One of the funeral parlours in Johannesburg is concerned that it may run out of space to store bodies as the lockdown has stopped repatriation of corpses to neighbouring countries.

Kings and Queens Funeral Services told Sowetan that the government has allowed funeral parlours to operate during the lockdown as people are dying. “We are still collecting bodies from different parts of the country and in this province. But government has only allowed us to do burials locally. But we have bodies that have to go to Mozambique, DRC, Zimbabwe which are in our cold room.

“If we continue like this and are unable to take bodies to other countries we will definitely run out of space. Each day we are collecting three to five bodies. At the current rate, we will be full long before the end of the 21 days,” said director Mlandeli Madlala.

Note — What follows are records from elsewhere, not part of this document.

-- ==== Sys2Proof/Tests/Slice0.lean ====
section
/-! SUPPORT. Small tests, their expected values taken from 30_encoding.md R94 and 95_test_vectors.md; and for each statement of the
Obligations file that has hypotheses, a concrete state and operands that meet them together. -/

namespace Sys2Proof.Tests

open Sys2Proof.Machine Sys2Proof.Safety

/-- A field of the next state, if there is one. -/
def nextField {α : Type} (r : Result) (f : State → α) : Option α :=
  match r with
  | .next t => some (f t)
  | .fault _ => none
  | .refused _ => none

/-! ### Well-formed words: an ill-formed word for each check (30_encoding.md R91, R93) -/

theorem test_wf_refuses_reserved_bit : ({ op := 0x11, m := false, res := 1 } : Cmd32).resOk = false ∧
    ({ op := 0x11, m := false, res := 1 } : Cmd32).wellFormed = false := by decide
theorem test_wf_refuses_unassigned_op : ({ op := 0x04, m := false, res := 0 } : Cmd32).opOk = false ∧
    ({ op := 0x04, m := false, res := 0 } : Cmd32).wellFormed = false := by decide
theorem test_wf_refuses_mode_bit : ({ op := 0x01, m := true, res := 0 } : Cmd32).modeOk = false ∧
    ({ op := 0x01, m := true, res := 0 } : Cmd32).wellFormed = false := by decide
theorem test_wf_accepts_cycle_on : ({ op := 0x11, m := true, res := 0 } : Cmd32).wellFormed = true := by decide

/-! ### Decoding: the words of 30_encoding.md R94, and the illegal words of 95_test_vectors.md section 2.1 -/

theorem test_decode_nop : decode 0b00000000000000000000000_0_00000000 = some .nop := by decide
theorem test_decode_txSend : decode 0b00000000000000000000000_0_00000001 = some .txSend := by decide
theorem test_decode_txAck : decode 0b00000000000000000000000_0_00000010 = some .txAck := by decide
theorem test_decode_profClear : decode 0b00000000000000000000000_0_00000011 = some .profClear := by decide
theorem test_decode_rxAck : decode 0b00000000000000000000000_0_00001000 = some .rxAck := by decide
theorem test_decode_rxCapture : decode 0b00000000000000000000000_0_00001001 = some .rxCapture := by decide
theorem test_decode_ctlMode_off : decode 0b00000000000000000000000_0_00010000 = some (.ctlMode .notOn) := by decide
theorem test_decode_ctlMode_on : decode 0b00000000000000000000000_1_00010000 = some (.ctlMode .on) := by decide
theorem test_decode_ctlCycle_off : decode 0b00000000000000000000000_0_00010001 = some (.ctlCycle .notOn) := by decide
theorem test_decode_ctlCycle_on : decode 0b00000000000000000000000_1_00010001 = some (.ctlCycle .on) := by decide
theorem test_decode_faultClear : decode 0b00000000000000000000000_0_00100000 = some .faultClear := by decide
theorem test_decode_illegal : ([0x00000100, 0x00000101, 0x00000004, 0x00000021, 0x000000FF, 0x00000200, 0x80000011,
    0x00000320] : List Word).all (fun w => decode w == none) = true := by decide
theorem test_decodeTableWord_row : decodeTableWord 32 0x111 = some (.ctlCycle .on) := by decide

/-! ### States of the tests -/

/-- Reset, with a fault recorded (95_test_vectors.md section 2.6, last rows). -/
def faultyState : State := State.reset.setFault { code := .txBusy, overflow := false, info := 1, addr := 0x8000000C }

/-- The profile `(5, 1, 1, 3, 1)` of 95_test_vectors.md section 2.2. -/
def smallProfile : Profile := { code := 5, proto := 1, pulse := 1, bits := 3, reps := 1 }

/-- Transmit enabled, with the small profile. -/
def sendState : State := ((State.reset.setCtrl 1).setProf smallProfile).setProfValid 0b11111

/-- A transmission of the small profile just started. -/
def busyState : State := sendState.setTx (startedEngine smallProfile)

/-- The latch `(101, 1, 320)` of 95_test_vectors.md section 2.5. -/
def latchedState : State :=
  State.reset.setRx { valid := true, overrun := false, code := 101, proto := 1, pulse := 320, bits := 24, ts := 7 }

/-- ACTIVE, with a sample and a threshold. -/
def activeState (active : Bool) (prev : Option Word) (v t : Word) : State :=
  ((State.reset.setCtl { loop := .active, prevMode := .on, actuatorActive := active, prevThresh := prev, lastClass := .none }
    ).setCtlValue v).setCtlThresh t

/-- ACTIVE with AUTO_TX and TX_EN, a legal profile, and a BAD sample. -/
def autoState : State :=
  ((((activeState false none 60 50).setCtrl 5).setProf smallProfile).setProfValid 0b11111)

/-- The intervals of the reference frame of 95_test_vectors.md section 2.4. -/
def referenceFrame : List Nat := [1050, 350, 350, 1050, 1050, 350, 350]

/-- A decoder one tick before the rising edge that ends the closing gap of the reference frame. -/
def gapDecoder : RxDecoder :=
  { primed := true, level := false, seenEdge := true, dur := 10849, haveRef := true, gprev := 10850
    buf := [1050, 350, 350, 1050, 1050, 350, 350], ovf := false }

The government has closed most of the borders with neighbouring countries as it tries to contain the spread of coronavirus.

The company based in Doornfontein has two cold rooms, each taking 32 bodies. It currently has 30 bodies. Of this figure there are two locals, seven belonging to Nigeria and Congo, three for Botswana and 18 for Zimbabwe.

“What we wish could happen is that government should at least allow us to send a bakkie with a body and one family member. That could ease the pressure on our facility,” Madlala said.

When someone dies in the house, the family calls an ambulance and its medical personnel certifies a person dead. The next person to be called to the scene is an undertaker. Government mortuaries are normally called to the scene in cases of accidents and suicide.

Kings collects and delivers bodies to all parts of the country “We just collected a body from Cape Town which has to go to Zambia and we are stuck with it now. It is difficult for us to say we will take the extra bodies to another funeral parlour because they are also facing the same problem,” Madlala said.

Madlala said while some families from neighbouring countries were willing to bury their loved ones locally, others insist that they be taken back home as it is a tradition. Local funerals must have a maximum of 50 people.

Three bakkies belonging to the firm cannot come back to SA after taking bodies to Zimbabwe and Malawi. The vehicles are stuck in Zimbabwe.

Madlala said the company respects and understands the measures that have been taken by the government to contain the virus. “We are not in any way opposed to government’s containment measures. What we wish for is an understanding of the pressures that we are facing at the moment,” he said.